In addition, the trial court appears to have employed the wrong standard when reviewing what amounts to legislative action by the District Board. This court has recognized that judicial review of legislative action is not undertaken de novo by a trial court because that would be judicial legislating and violative of the separation-of-powers doctrine contained in Ark. Const, art. 4, § 2. City of Lowell v. M & N Mobile Home Park, Inc., 323 Ark. 332, 916 S.W.2d 95 (1996); Johnson v. Sunray Serv., Inc., 306 Ark. 497, 816 S.W.2d 582 (1991); Wenderoth v. City of Ft. Smith, 251 Ark. 342, 472 S.W.2d 74 (1971). In such situations, the trial court must engage in a presumption that the legislative authority enacted the legislation in a reasonable manner, and the burden is placed on the moving party to prove that the enactment was unreasonable or arbitrary. City of Lowell v. M & N Mobile Home Park, Inc, supra. An enactment is not arbitrary if there is “any reasonable basis” for its enactment. City of Lowell, 323 Ark. at 339, 916 S.W.2d at 99 (emphasis in original), citing City of Little Rock v. Breeding, 273 Ark. 437, 445, 619 S.W.2d 664, 668 (1981). Absent arbitrariness or unreasonableness, legislative action by local government should stand because it is not the role of the judiciary to review the wisdom or rightness of legislation. Johnson v. Sunray Serv., Inc., supra; Wenderoth v. City of Ft. Smith, supra.

It appears to us that the trial court focused on, and then decided, whether the regulations were appropriate based on the evidence without giving proper deference to the legislative role of the District Board. Decisions concerning the nature of the tests to assess the terrain and monitor the landfill clearly fall within the bailiwick of legislative action by the District Board. The trial court’s role was to examine the regulations for arbitrariness or unreasonableness. But this review does not entail questioning the wisdom or rightness of the legislation unless the legislation is not supported by a rational basis. City of Lowell v. M & N Mobile Home Park, Inc., supra.

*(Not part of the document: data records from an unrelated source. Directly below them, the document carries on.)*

/-- 41_assembler.md section 3, the requests' frames with the addressing bytes of the spec's
own choice D22 (log 17), and RANGE for an address outside its range. -/
def Obligations.AsmRequestsCarryTheirAddresses : Prop :=
  ∀ (bank program waveshape : Nat) (s : State),
    (bank < 4 → program < 128 →
      exec (.asmReqProgram bank program) s = .next { s with response := some ⟨.ok, [],
        .frame (s.config.sysid ++ [0x05, BitVec.ofNat 8 bank, BitVec.ofNat 8 program]), .none⟩ } ∧
      exec (.asmReqName bank program) s = .next { s with response := some ⟨.ok, [],
        .frame (s.config.sysid ++ [0x10, BitVec.ofNat 8 bank, BitVec.ofNat 8 program]),
        .none⟩ }) ∧
    (waveshape < 128 →
      exec (.asmReqWave waveshape) s = .next { s with response := some ⟨.ok, [],
        .frame (s.config.sysid ++ [0x0B, BitVec.ofNat 8 waveshape]), .none⟩ }) ∧
    exec .asmReqEdit s =
      .next { s with response := some ⟨.ok, [], .frame (s.config.sysid ++ [0x06]), .none⟩ } ∧
    exec .asmReqMain s =
      .next { s with response := some ⟨.ok, [], .frame (s.config.sysid ++ [0x0E]), .none⟩ } ∧
    (4 ≤ bank →
      exec (.asmReqProgram bank program) s =
        .next { s with response := some ⟨.range, [bank], .none, .none⟩ } ∧
      exec (.asmReqName bank program) s =
        .next { s with response := some ⟨.range, [bank], .none, .none⟩ }) ∧
    (bank < 4 → 128 ≤ program →
      exec (.asmReqProgram bank program) s =
        .next { s with response := some ⟨.range, [program], .none, .none⟩ } ∧
      exec (.asmReqName bank program) s =
        .next { s with response := some ⟨.range, [program], .none, .none⟩ }) ∧
    (128 ≤ waveshape → exec (.asmReqWave waveshape) s =
      .next { s with response := some ⟨.range, [waveshape], .none, .none⟩ })

/-- 41_assembler.md section 5, the control commands' frames, paired with identifiers by the
spec's own choice D21 (log 17). -/
def Obligations.AsmControlsAreIdentifierOnlyFrames : Prop :=
  ∀ s : State,
    exec .asmCtrlReset s =
      .next { s with response := some ⟨.ok, [], .frame (s.config.sysid ++ [0x04]), .none⟩ } ∧
    exec .asmCtrlStartStop s =
      .next { s with response := some ⟨.ok, [], .frame (s.config.sysid ++ [0x12]), .none⟩ } ∧
    exec .asmCtrlShiftOn s =
      .next { s with response := some ⟨.ok, [], .frame (s.config.sysid ++ [0x13]), .none⟩ } ∧
    exec .asmCtrlShiftOff s =
      .next { s with response := some ⟨.ok, [], .frame (s.config.sysid ++ [0x14]), .none⟩ }

/-- 30_encoding.md section 1 and 20_memory.md section 1 (the spec derives the 7-bit claim
from the assembler's rules): every frame any operation answers starts with SYSID, goes on
with the kind of its command word, has the length tabled for that identifier, and holds
7-bit bytes only. -/
def Obligations.AssembledFramesKeepTheWireFormat : Prop :=
  ∀ (i : Instr) (s t : State) (info : List Nat) (f : List Byte) (tag : Tag),
    s.config.wf → exec i s = .next t → t.response = some ⟨.ok, info, .frame f, tag⟩ →
    f.take 3 = s.config.sysid ∧ f.getD 3 0 = kindField (encode s.config.sysid i).cmd ∧
      tabledFrameLength (f.getD 3 0) = some f.length ∧ ∀ b ∈ f, b.toNat < 128

/-! ### Parser: frames turned away -/

/-- R164 and R173: an identifier outside the eight inbound kinds, or a payload whose length
is not its kind's, is UNRECOGNIZED (with the identifier as info) and changes nothing. -/
def Obligations.ParseTurnsAwayUnknownKindsAndLengths : Prop :=
  ∀ (id : Byte) (p : List Byte) (s : State), s.config.sysid.length = 3 →
    (id ∉ ([0x01, 0x02, 0x03, 0x08, 0x09, 0x0A, 0x0F, 0x11] : List Byte) →
      exec (.parse (s.config.sysid ++ id :: p)) s =
        .next { s with response := some ⟨.unrecognized, [id.toNat], .none, .none⟩ }) ∧
    ∀ n, (id, n) ∈ ([(0x01, 3), (0x02, 222), (0x03, 220), (0x08, 3), (0x09, 3), (0x0A, 294),
        (0x0F, 32), (0x11, 18)] : List (Byte × Nat)) → p.length ≠ n →
      exec (.parse (s.config.sysid ++ id :: p)) s =
        .next { s with response := some ⟨.unrecognized, [id.toNat], .none, .none⟩ }
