/-! What a step can do (20_memory.md R55, R56; 10_state.md section 5): every operation answers a
next state that the mirror and the parameters determine, and a step takes one arrival. -/

namespace Sys2Proof.Machine

/-! ### An operation's outcome -/

/-- PARSE and its rows end in a merge or an error that the frame, the mirror and the parameters
alone determine. -/
theorem exec_parse_eq_finishParse {i : Instr} {s s' : State} (h : i.isParse = true)
    (hmirror : s'.mirror = s.mirror) (hconfig : s'.config = s.config) :
    ∃ x, exec i s = finishParse x s ∧ exec i s' = finishParse x s' := by
  obtain ⟨m, c, a, r⟩ := s
  obtain ⟨m', c', a', r'⟩ := s'
  obtain rfl : m' = m := hmirror
  obtain rfl : c' = c := hconfig
  cases i with
  | parse | parseProgParam | parseProgramDump | parseEditDump | parseSeqStep | parseMainParam
  | parseWaveDump | parseMainDump | parseNameDump => exact ⟨_, rfl, rfl⟩
  | _ => cases h

/-- The end of a PARSE sets mirror and response, alike from every state with the same mirror. -/
theorem finishParse_eq_next (x : Except Err (Mirror × Tag)) (m₀ : Mirror) :
    ∃ m r, ∀ s : State, s.mirror = m₀ →
      finishParse x s = .next { s with mirror := m, response := some r } := by
  cases x with
  | ok y => exact ⟨y.1, ⟨.ok, [], .none, y.2⟩, fun _ _ => rfl⟩
  | error e => exact ⟨m₀, ⟨e.status, e.info, .none, .none⟩, fun _ h => h ▸ rfl⟩

/-- Settles O51 (D4): the end of an operation is fixed by its operands, the mirror and the
parameters, and so are its answer and its write. -/
theorem operationsReadOnlyMirrorAndParameters :
    Obligations.OperationsReadOnlyMirrorAndParameters := by
  intro i s s' hmirror hconfig
  cases hparse : i.isParse with
  | false =>
    obtain ⟨x, hs, hs'⟩ := exec_nonparse i s s' hparse hconfig
    obtain ⟨r, hr⟩ := finish_eq_respond x
    exact ⟨s.mirror, r, hs.trans (hr s), hs'.trans ((hr s').trans (hmirror ▸ rfl))⟩
  | true =>
    obtain ⟨x, hs, hs'⟩ := exec_parse_eq_finishParse hparse hmirror hconfig
    obtain ⟨m, r, hr⟩ := finishParse_eq_next x s.mirror
    exact ⟨m, r, hs.trans (hr s rfl), hs'.trans (hr s' hmirror)⟩

/-- An operation always answers a next state, with parameters and arrivals as they were. -/
theorem exec_next (i : Instr) (s : State) :
    ∃ t, exec i s = .next t ∧ t.config = s.config ∧ t.arrivals = s.arrivals := by
  obtain ⟨m, r, h, -⟩ := operationsReadOnlyMirrorAndParameters i s s rfl rfl
  exact ⟨_, h, rfl, rfl⟩

/-- A request is always answered, whether the interface defines it or not (R84, R205). -/
theorem doCommand_next (r : Request) (s : State) :
    ∃ t, doCommand r s = .next t ∧ t.config = s.config ∧ t.arrivals = s.arrivals := by
  unfold doCommand
  split
  · exact exec_next _ s
  · exact ⟨_, rfl, rfl, rfl⟩

/-! ### The step of each kind of arrival -/

theorem step_nil {s : State} (h : s.arrivals = []) : step s = .next s := by
  simp only [step, h]

theorem step_command {s : State} {r : Request} {rest : List Event}
    (h : s.arrivals = .command r :: rest) :
    step s = doCommand r { s with arrivals := rest } := by
  simp only [step, h]

/-- A legal environment write is made (R34). -/
theorem step_envWrite {s : State} {w : EnvWrite} {rest : List Event}
    (h : s.arrivals = .envWrite w :: rest) (hw : w.legal = true) :
    step s = .next { s with arrivals := rest, mirror := w.apply s.mirror } := by
  simp only [step, h, doEnvWrite, hw, if_true]

/-- An environment write outside the element types is the machine's one fault (log 14). -/
theorem step_envWrite_illegal {s : State} {w : EnvWrite} {rest : List Event}
    (h : s.arrivals = .envWrite w :: rest) (hw : w.legal = false) :
    step s = .fault .illTypedEnvWrite := by
  simp only [step, h, doEnvWrite, hw, Bool.false_eq_true, if_false]

/-- Settles O43 (R81): the decoder's row is run. -/
theorem stepRunsTheDecodedOperation : Obligations.StepRunsTheDecodedOperation := by
  intro s r rest i harrivals hdecode
  rw [step_command harrivals]
  simp only [doCommand, hdecode]

/-- Settles O44 (R84, R205): a request without a row is refused. -/
theorem stepRefusesUndefinedRequests : Obligations.StepRefusesUndefinedRequests := by
  intro s r rest why harrivals hdecode
  rw [step_command harrivals]
  simp only [doCommand, hdecode]
  rfl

In sum, we hold that the trial court also erred in evaluating whether the adoption of the Chapter E regulations was correct as opposed to determining whether the District Board’s legislative action was arbitrary or unreasonable.

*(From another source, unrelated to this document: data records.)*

-- ==== Sys2Proof/Machine/KeySchedule.lean ====
section
/-! DEFINITION. The Rijndael key-expansion scheduler and the command KEXP (spec/42_key_schedule.md). -/

namespace Sys2Proof.Machine

/-- The ten round constants (R110). -/
def rcTable : List Byte := [0x01, 0x02, 0x04, 0x08, 0x10, 0x20, 0x40, 0x80, 0x1B, 0x36]

/-- `rc(i)` for `i` = 1 to 10 (R110).  Every other index, `rc(0)` that "is not defined and never used" among them, gives 0: DESIGN
CHOICE, safe (notes/assumptions/10.md). -/
def rc : Nat → Byte
  | 0 => 0
  | i + 1 => rcTable.getD i 0

/-- A 4-byte word of a round key: one State column (R36, R111). -/
abbrev KeyWord := Vector Byte 4

/-- Word `wj` of a round key: bytes `4j` to `4j+3` (R36, R111), `j` taken modulo 4 so that the word exists. -/
def keyWord (k : Block) (j : Nat) : KeyWord := Vector.ofFn fun n : Fin 4 => stateByte k n.val j

/-- `RotWord`: "left-rotates the 4 bytes by one position" (R36, R111). -/
def RotWord (w : KeyWord) : KeyWord := Vector.ofFn fun n : Fin 4 => w[(n.val + 1) % 4]'(by omega)

/-- `SubWord`: the S-box on each byte (R111). -/
def SubWord (w : KeyWord) : KeyWord := Vector.ofFn fun n : Fin 4 => sBox w[n]

/-- `Rcon(i) = {rc(i), 0, 0, 0}` (R110). -/
def Rcon (i : Nat) : KeyWord := #v[rc i, 0, 0, 0]

/-- Exclusive OR of two words (R8). -/
def xorWord (a b : KeyWord) : KeyWord := Vector.ofFn fun n : Fin 4 => a[n] ^^^ b[n]

/-- The Block `w0 ‖ w1 ‖ w2 ‖ w3` (R111). -/
def blockOfWords (w0 w1 w2 w3 : KeyWord) : Block :=
  Vector.ofFn fun i : Fin 16 =>
    match i.val / 4 with
    | 0 => w0[i.val % 4]'(by omega)
    | 1 => w1[i.val % 4]'(by omega)
    | 2 => w2[i.val % 4]'(by omega)
    | _ => w3[i.val % 4]'(by omega)

/-- One round of the key expansion, from the previous round key (R111). -/
def nextRoundKey (i : Nat) (p : Block) : Block :=
  let t := xorWord (SubWord (RotWord (keyWord p 3))) (Rcon i)
  let w4 := xorWord (keyWord p 0) t
  let w5 := xorWord w4 (keyWord p 1)
  let w6 := xorWord w5 (keyWord p 2)
  let w7 := xorWord w6 (keyWord p 3)
  blockOfWords w4 w5 w6 w7

/-- Round key `i` of a key: "Round 0 = raw key bytes", round `i` from round `i-1` (R111). -/
def roundKey (key : Block) : Nat → Block
  | 0 => key
  | i + 1 => nextRoundKey (i + 1) (roundKey key i)

/-- `KeyExpand(key) -> RK[0..10]` (R111). -/
def KeyExpand (key : Block) : RoundKeys := Vector.ofFn fun i : Fin 11 => roundKey key i.val

/-- KEXP: `RK <- KeyExpand(MemRead(SRC, 16))`, `KV <- 1`; on either error `KV <- 0` and `RK` stays (R112;
notes/assumptions/9.md). -/
def execKexp (s : State) : Host.Outcome State Fault Refusal :=
  complete dropKey s (do
    let key ← readSource16 s .unsupportedKeySize
    return { s with RK := KeyExpand key, KV := true })

end Sys2Proof.Machine
end

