-- ==== Sys2Proof/Laws/PerInstr.lean ====
section
/-! SUPPORT. The family EncodeMatchesRow: the word of every command has the bits of its own row of R60 under that row's mask. -/

namespace Sys2Proof.Laws.EncodeMatchesRow

/-- The command's word satisfies some row of R60 that bears the command's mnemonic. -/
def Statement (i : Instr) : Prop :=
  i.wf = true → ∃ row ∈ opTable, row.mnemonic = i.mnemonic ∧ encode i &&& row.mask = row.bits

/-- Masking two appended fields is field by field. -/
theorem append_and {n m : Nat} (a c : BitVec n) (b d : BitVec m) : (a ++ b) &&& (c ++ d) = (a &&& c) ++ (b &&& d) := by
  ext i h
  simp only [BitVec.getElem_and, BitVec.getElem_append]
  split <;> simp

/-- The mask 0xFF keeps an opcode. -/
theorem opcode_mask (op : BitVec 8) : op &&& 0xFF = op := BitVec.and_allOnes

/-- Format A: the mask 0xFF000000 keeps the opcode. -/
theorem maskA (op : BitVec 8) (x : BitVec 24) : word op x &&& 0xFF000000 = word op 0 :=
  (append_and op 0xFF x 0).trans (congrArg₂ word (opcode_mask op) BitVec.and_zero)

/-- Format B: the mask 0xFFFF0000 keeps the opcode and `bits[23:16]`. -/
theorem maskB (op : BitVec 8) (a b : Byte) : word op ((0 : BitVec 8) ++ a ++ b) &&& 0xFFFF0000 = word op 0 := by
  have h : HAnd.hAnd (α := BitVec (8 + 8 + 8)) ((0 : BitVec 8) ++ a ++ b)
      ((0xFF : BitVec 8) ++ (0 : BitVec 8) ++ (0 : BitVec 8)) = (0 : BitVec (8 + 8 + 8)) := by
    rw [append_and, append_and]; simp
  exact (append_and op 0xFF ((0 : BitVec 8) ++ a ++ b) _).trans (congrArg₂ word (opcode_mask op) h)

/-- Formats X and M: the mask 0xFFFFFF00 keeps all but the low byte. -/
theorem maskX (op : BitVec 8) (x : Byte) : word op ((0 : BitVec 16) ++ x) &&& 0xFFFFFF00 = word op 0 := by
  have h : ((0 : BitVec 16) ++ x) &&& ((0xFFFF : BitVec 16) ++ (0 : BitVec 8)) = 0 := by rw [append_and]; simp
  exact (append_and op 0xFF ((0 : BitVec 16) ++ x) _).trans (congrArg₂ word (opcode_mask op) h)

/-- Format I: the mask 0xFFFFFFF0 keeps all but the low four bits. -/
theorem maskI (op : BitVec 8) (k : BitVec 4) : word op ((0 : BitVec 20) ++ k) &&& 0xFFFFFFF0 = word op 0 := by
  have h : ((0 : BitVec 20) ++ k) &&& ((0xFFFFF : BitVec 20) ++ (0 : BitVec 4)) = 0 := by rw [append_and]; simp
  exact (append_and op 0xFF ((0 : BitVec 20) ++ k) _).trans (congrArg₂ word (opcode_mask op) h)

theorem clre : Statement .clre := fun _ =>
  ⟨⟨"CLRE", 0xFFFFFFFF, 0x01000000⟩, by decide, rfl, rfl⟩

theorem gmul (a b : Byte) : Statement (.gmul a b) := fun _ =>
  ⟨⟨"GMUL", 0xFFFF0000, 0x10000000⟩, by decide, rfl, maskB 0x10 a b⟩

theorem xtime (x : Byte) : Statement (.xtime x) := fun _ =>
  ⟨⟨"XTIME", 0xFFFFFF00, 0x11000000⟩, by decide, rfl, maskX 0x11 x⟩

theorem sbox (x : Byte) : Statement (.sbox x) := fun _ =>
  ⟨⟨"SBOX", 0xFFFFFF00, 0x12000000⟩, by decide, rfl, maskX 0x12 x⟩

theorem isbox (x : Byte) : Statement (.isbox x) := fun _ =>
  ⟨⟨"ISBOX", 0xFFFFFF00, 0x13000000⟩, by decide, rfl, maskX 0x13 x⟩

theorem lds (a : BitVec 24) : Statement (.lds a) := fun _ =>
  ⟨⟨"LDS", 0xFF000000, 0x20000000⟩, by decide, rfl, maskA 0x20 a⟩

theorem sts (a : BitVec 24) : Statement (.sts a) := fun _ =>
  ⟨⟨"STS", 0xFF000000, 0x21000000⟩, by decide, rfl, maskA 0x21 a⟩

theorem subb : Statement .subb := fun _ =>
  ⟨⟨"SUBB", 0xFFFFFFFF, 0x30000000⟩, by decide, rfl, rfl⟩

theorem isubb : Statement .isubb := fun _ =>
  ⟨⟨"ISUBB", 0xFFFFFFFF, 0x31000000⟩, by decide, rfl, rfl⟩

theorem shrows : Statement .shrows := fun _ =>
  ⟨⟨"SHROWS", 0xFFFFFFFF, 0x32000000⟩, by decide, rfl, rfl⟩

theorem ishrows : Statement .ishrows := fun _ =>
  ⟨⟨"ISHROWS", 0xFFFFFFFF, 0x33000000⟩, by decide, rfl, rfl⟩

theorem mixc : Statement .mixc := fun _ =>
  ⟨⟨"MIXC", 0xFFFFFFFF, 0x34000000⟩, by decide, rfl, rfl⟩

theorem imixc : Statement .imixc := fun _ =>
  ⟨⟨"IMIXC", 0xFFFFFFFF, 0x35000000⟩, by decide, rfl, rfl⟩

theorem ark (k : BitVec 4) : Statement (.ark k) := fun _ =>
  ⟨⟨"ARK", 0xFFFFFFF0, 0x36000000⟩, by decide, rfl, maskI 0x36 k⟩

theorem kexp : Statement .kexp := fun _ =>
  ⟨⟨"KEXP", 0xFFFFFFFF, 0x40000000⟩, by decide, rfl, rfl⟩

theorem ldiv : Statement .ldiv := fun _ =>
  ⟨⟨"LDIV", 0xFFFFFFFF, 0x41000000⟩, by decide, rfl, rfl⟩

theorem ldnc : Statement .ldnc := fun _ =>
  ⟨⟨"LDNC", 0xFFFFFFFF, 0x42000000⟩, by decide, rfl, rfl⟩

theorem enc : Statement .enc := fun _ =>
  ⟨⟨"ENC", 0xFFFFFFFF, 0x50000000⟩, by decide, rfl, rfl⟩

theorem dec : Statement .dec := fun _ =>
  ⟨⟨"DEC", 0xFFFFFFFF, 0x51000000⟩, by decide, rfl, rfl⟩

theorem setsrc (a : BitVec 24) : Statement (.setsrc a) := fun _ =>
  ⟨⟨"SETSRC", 0xFF000000, 0x60000000⟩, by decide, rfl, maskA 0x60 a⟩

theorem setlen (a : BitVec 24) : Statement (.setlen a) := fun _ =>
  ⟨⟨"SETLEN", 0xFF000000, 0x61000000⟩, by decide, rfl, maskA 0x61 a⟩

theorem setdst (a : BitVec 24) : Statement (.setdst a) := fun _ =>
  ⟨⟨"SETDST", 0xFF000000, 0x62000000⟩, by decide, rfl, maskA 0x62 a⟩

theorem pad : Statement .pad := fun _ =>
  ⟨⟨"PAD", 0xFFFFFFFF, 0x70000000⟩, by decide, rfl, rfl⟩

theorem unpad : Statement .unpad := fun _ =>
  ⟨⟨"UNPAD", 0xFFFFFFFF, 0x71000000⟩, by decide, rfl, rfl⟩

theorem menc (m : Byte) : Statement (.menc m) := fun _ =>
  ⟨⟨"MENC", 0xFFFFFF00, 0x80000000⟩, by decide, rfl, maskX 0x80 m⟩

theorem mdec (m : Byte) : Statement (.mdec m) := fun _ =>
  ⟨⟨"MDEC", 0xFFFFFF00, 0x81000000⟩, by decide, rfl, maskX 0x81 m⟩

end Sys2Proof.Laws.EncodeMatchesRow
end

II. Review of the Regulations

We next must decide whether this court will assess the Chapter E regulations, using the correct standards of review, or remand for the trial court to conduct another trial. We are fully aware that the trial in this matter covered three days. In that trial, eight experts testified, and thirty-six exhibits were introduced. The record in this appeal is 2,346 pages. It is more than obvious to us that the issues in this case have been fully developed.

This court has said that we review chancery cases de novo and when the record is sufficiently developed to enable us to do so, we decide the issues presented without remand. Avance v. Richards, 331 Ark. 32, 959 S.W.2d 396 (1998); Cochran v. Cochran, 309 Ark. 604, 832 S.W.2d 252 (1992); Lynch v. Brunner, 294 Ark. 515, 745 S.W.2d 115 (1988); Ferguson v. Green, 266 Ark. 556, 587 S.W.2d 18 (1979). We said in Ferguson v. Green, supra, that it has been the “invariable practice” of the court not to remand a case to chancery court for further proceedings and proof where we can plainly identify the equities of the parties. Ferguson, 266 Ark. at 565, 587 S.W.2d at 23.

We turn then to the regulations themselves, using the correct standards for review: (1) whether the regulations are based on generally accepted scientific knowledge or engineering practices, and (2) whether the District Board was arbitrary or unreasonable in adopting the regulations.

a. Double composite liner system.

It is undisputed that double composite liners have been used in other states at particular landfill sites to confine leachate. Indeed, Sunray witness, Dr. Rudolph Bonaparte, an expert in geotechnical engineering, admitted as much. Regulation 22 of the Pollution Control and Ecology Commission mandated its usage in the Boone/St. Joe formation, which forms part of the District. With these factors in mind, we cannot say that the District Board’s regulation is not based upon a generally accepted engineering practice.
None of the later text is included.